*I just wanted to first give a big internet hug to all of you who left me such understanding and spirit lifting comments last week. You all made me smile and it also made me appreciate this blog as an outlet and appreciate all the bloggy friends that I have made since we started this in January. So thanks, it helped. ;D. *

I was excited for this week’s Craving Ellie in My Belly pick. I have had my eye on this one for a while. Leslie of Lethally Delicious came through with a fabulous recipe pick of Sweet and Spicy Grilled Cheese Sandwiches. How could you not be excited for a grilled cheese sandwich?

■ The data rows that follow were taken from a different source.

-- ==== Sys2Proof/Laws/ClockFlow.lean ====
section
/-!
SUPPORT. Operations that leave the clock as it is: jobs and rings.
-/
set_option linter.unusedSimpArgs false

namespace Sys2Proof.Machine

/-! ### Foreman -/

theorem Dev.mailboxPut_clk (d : Dev) (b : Bytes) : (Dev.mailboxPut d b).clk = d.clk := by
  unfold Dev.mailboxPut
  repeat' first
    | with_reducible rfl
    | simp only [↓Dev.clk_fold, ↓Dev.clk_mk, Dev.clk_fold]
    | intro _
    | refine Dev.clk_ite _ _ _ _ ?_ ?_
    | refine (Dev.clk_foldl _ _ _ ?_).trans ?_
    | exact Dev.drawNow_clk _ _ _ _ (by assumption)
    | exact Dev.expInsert_clk _ _ _ (by assumption)
    | split

theorem Dev.busPut_clk (d : Dev) (b : Bytes) : (Dev.busPut d b).clk = d.clk := by
  unfold Dev.busPut
  repeat' first
    | with_reducible rfl
    | simp only [↓Dev.clk_fold, ↓Dev.clk_mk, Dev.clk_fold]
    | intro _
    | refine Dev.clk_ite _ _ _ _ ?_ ?_
    | refine (Dev.clk_foldl _ _ _ ?_).trans ?_
    | exact Dev.drawNow_clk _ _ _ _ (by assumption)
    | exact Dev.expInsert_clk _ _ _ (by assumption)
    | split

theorem Dev.answerAt_clk (d : Dev) (r : Result) (due : Nat) : (Dev.answerAt d r due).clk = d.clk := by
  unfold Dev.answerAt
  repeat' first
    | with_reducible rfl
    | simp only [↓Dev.clk_fold, ↓Dev.clk_mk, ↓Dev.modJob_clk, ↓Dev.mailboxPut_clk, ↓Dev.busPut_clk, Dev.clk_fold]
    | intro _
    | refine Dev.clk_ite _ _ _ _ ?_ ?_
    | refine (Dev.clk_foldl _ _ _ ?_).trans ?_
    | exact Dev.drawNow_clk _ _ _ _ (by assumption)
    | exact Dev.expInsert_clk _ _ _ (by assumption)
    | split

theorem Dev.answer_clk (d : Dev) (r : Result) : (Dev.answer d r).clk = d.clk := by
  unfold Dev.answer
  repeat' first
    | with_reducible rfl
    | simp only [↓Dev.clk_fold, ↓Dev.clk_mk, ↓Dev.answerAt_clk, Dev.clk_fold]
    | intro _
    | refine Dev.clk_ite _ _ _ _ ?_ ?_
    | refine (Dev.clk_foldl _ _ _ ?_).trans ?_
    | exact Dev.drawNow_clk _ _ _ _ (by assumption)
    | exact Dev.expInsert_clk _ _ _ (by assumption)
    | split

theorem Dev.respond_clk (d : Dev) (res : Nat) (more : Bytes) : (Dev.respond d res more).clk = d.clk := by
  unfold Dev.respond
  repeat' first
    | with_reducible rfl
    | simp only [↓Dev.clk_fold, ↓Dev.clk_mk, ↓Dev.answer_clk, Dev.clk_fold]
    | intro _
    | refine Dev.clk_ite _ _ _ _ ?_ ?_
    | refine (Dev.clk_foldl _ _ _ ?_).trans ?_
    | exact Dev.drawNow_clk _ _ _ _ (by assumption)
    | exact Dev.expInsert_clk _ _ _ (by assumption)
    | split

theorem Dev.refuseToken_clk (d : Dev) : (Dev.refuseToken d).clk = d.clk := by
  unfold Dev.refuseToken
  repeat' first
    | with_reducible rfl
    | simp only [↓Dev.clk_fold, ↓Dev.clk_mk, ↓Dev.bump_clk, ↓Dev.record_clk, ↓Dev.answer_clk, Dev.clk_fold]
    | intro _
    | refine Dev.clk_ite _ _ _ _ ?_ ?_
    | refine (Dev.clk_foldl _ _ _ ?_).trans ?_
    | exact Dev.drawNow_clk _ _ _ _ (by assumption)
    | exact Dev.expInsert_clk _ _ _ (by assumption)
    | split

theorem Dev.answerOrigin_clk (d : Dev) (o : Origin) (res : Nat) (more : Bytes) : (Dev.answerOrigin d o res more).clk = d.clk := by
  unfold Dev.answerOrigin
  repeat' first
    | with_reducible rfl
    | simp only [↓Dev.clk_fold, ↓Dev.clk_mk, ↓Dev.setRf_clk, ↓Dev.orReg_clk, ↓Dev.answerAt_clk, Dev.clk_fold]
    | intro _
    | refine Dev.clk_ite _ _ _ _ ?_ ?_
    | refine (Dev.clk_foldl _ _ _ ?_).trans ?_
    | exact Dev.drawNow_clk _ _ _ _ (by assumption)
    | exact Dev.expInsert_clk _ _ _ (by assumption)
    | split

theorem Dev.runAdmin_clk (d : Dev) (op : Nat) (f : AdminCmd → Dev) (h : ∀ c, (f c).clk = d.clk) : (d.runAdmin op f).clk = d.clk := by
  unfold Dev.runAdmin
  split
  · rfl
  · split
    · exact Dev.answer_clk _ _
    · exact h _

theorem Dev.adminWaits_clk (d : Dev) : (Dev.adminWaits d).clk = d.clk := by
  unfold Dev.adminWaits
  repeat' first
    | with_reducible rfl
    | simp only [↓Dev.clk_fold, ↓Dev.clk_mk, Dev.clk_fold]
    | intro _
    | refine Dev.clk_ite _ _ _ _ ?_ ?_
    | refine (Dev.clk_foldl _ _ _ ?_).trans ?_
    | exact Dev.drawNow_clk _ _ _ _ (by assumption)
    | exact Dev.expInsert_clk _ _ _ (by assumption)
    | split

theorem Dev.adminEdge_clk (d : Dev) (op : EOp) : (Dev.adminEdge d op).clk = d.clk := by
  unfold Dev.adminEdge
  repeat' first
    | with_reducible rfl
    | simp only [↓Dev.clk_fold, ↓Dev.clk_mk, ↓Dev.atEdge_clk, ↓Dev.adminWaits_clk, Dev.clk_fold]
    | intro _
    | refine Dev.clk_ite _ _ _ _ ?_ ?_
    | refine (Dev.clk_foldl _ _ _ ?_).trans ?_
    | exact Dev.drawNow_clk _ _ _ _ (by assumption)
    | exact Dev.expInsert_clk _ _ _ (by assumption)
    | split

theorem Dev.badBody_clk (d : Dev) : (Dev.badBody d).clk = d.clk := by
  unfold Dev.badBody
  repeat' first
    | with_reducible rfl
    | simp only [↓Dev.clk_fold, ↓Dev.clk_mk, ↓Dev.answer_clk, Dev.clk_fold]
    | intro _
    | refine Dev.clk_ite _ _ _ _ ?_ ?_
    | refine (Dev.clk_foldl _ _ _ ?_).trans ?_
    | exact Dev.drawNow_clk _ _ _ _ (by assumption)
    | exact Dev.expInsert_clk _ _ _ (by assumption)
    | split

Ellie jazzes up the ho hum grilled cheese by adding sweet caramelized onions and spicy pepperjack cheese, as well as some cheddar cheese and a slice of tomato. (We left out the tomato, yuck)

However, I did make some homemade tomato soup to pair with this cheesy goodness. Yes, I know. We are weirdos. We would never eat our sandwiches with a slice of tomato, but insist on eating our sandwiches with a bowl of tomato soup. Sue me.

I used some thinly sliced rye bread that I had in the freezer (getting ready for my recipe pick next week!) which worked out great. I also happened to be caramelizing onions for some French onion soup for another day when I made these sandwiches. So instead of using the red onion I just borrowed a couple forkfuls from my pot of already sweet and soft onions. I used slices of sharp cheddar and pepperjack, as Ellie calls for. Since I was not in a particularly healthful cooking mood on this day, I really piled on the cheese. It was oozing out of the center after I cut the sandwiches. :yes:

These. were. so. good. I don’t know how healthy they really are since we are using full fat cheese here, but no matter. They were good.

You can find the recipe for the grilled cheese on page 95 of The Food You Crave or at the Food Network website.

Now let’s talk about tomato soup. This is something I rarely make, especially since I am just not interested in canned soup anymore. To find a recipe I consulted my cookbooks first since I wanted to give them some action, there are some that are feeling unloved these days. I decided to try out a healthy recipe I found in EatingWell’s Comfort Foods Made Healthy: The Classic Makeovers Cookbook by Jessie Price, The Editors of EatingWell
Image from Amazon

This book has some great sounding recipes, but this was the first one I have tried. I was hesitant at first, since any recipe with the word tofu in it gives me pause. However, I recently made a dip that was thickened by silken tofu and was pleased with the results. So I decided to have some faith and try this out.

While we were grocery shopping as we approached the tofu area I said to Nick “Okay honey get ready, I am about to buy some tofu". I got this response: 88|. It’s a big deal for us.

Long story short, the soup came out excellent. It was wonderfully thick and creamy and I would absolutely make it again. And the best part is that it really is low fat and healthy for you. It was the perfect accompaniment to the grilled cheese.

Ingenious creamy tomato soup recipe after the jump…

Follow up:

Low Fat Creamy Tomato Soup
EatingWell’s Comfort Foods Made Healthy

  • 2 tablespoons olive oil
  • 1 large onion, diced
  • 4 garlic cloves, minced
  • 14 ounces low sodium chicken broth
  • 2 cups water
  • 1/4 cup white rice (uncooked)
  • 1 28 ounce can of crushed tomatoes
  • 1/2 cup silken tofu
  • 1 tablespoon rice vinegar
  • 1/4 teaspoon oregano
  • salt and pepper
  1. Heat oil in a medium Dutch oven or heavy bottomed soup pot. Add onion and garlic and cook, stirring occasionally, until beginning to soften, about 3 minutes.
  2. Stir in the broth, water, and rice, bring to a boil. Reduce to a simmer and cook, stirring occasionally, until the rice is tender, about 15 minutes.
  3. Stir in the tomatoes, tofu, vinegar, and oregano into the soup. Puree the soup with an immersion blender or in batches in a traditional blender.
  4. Once pureed, season with salt and pepper to taste and serve. You can prepare this soup up to 2 days ahead. I made this in the morning and let it sit all day to marry all the flavors.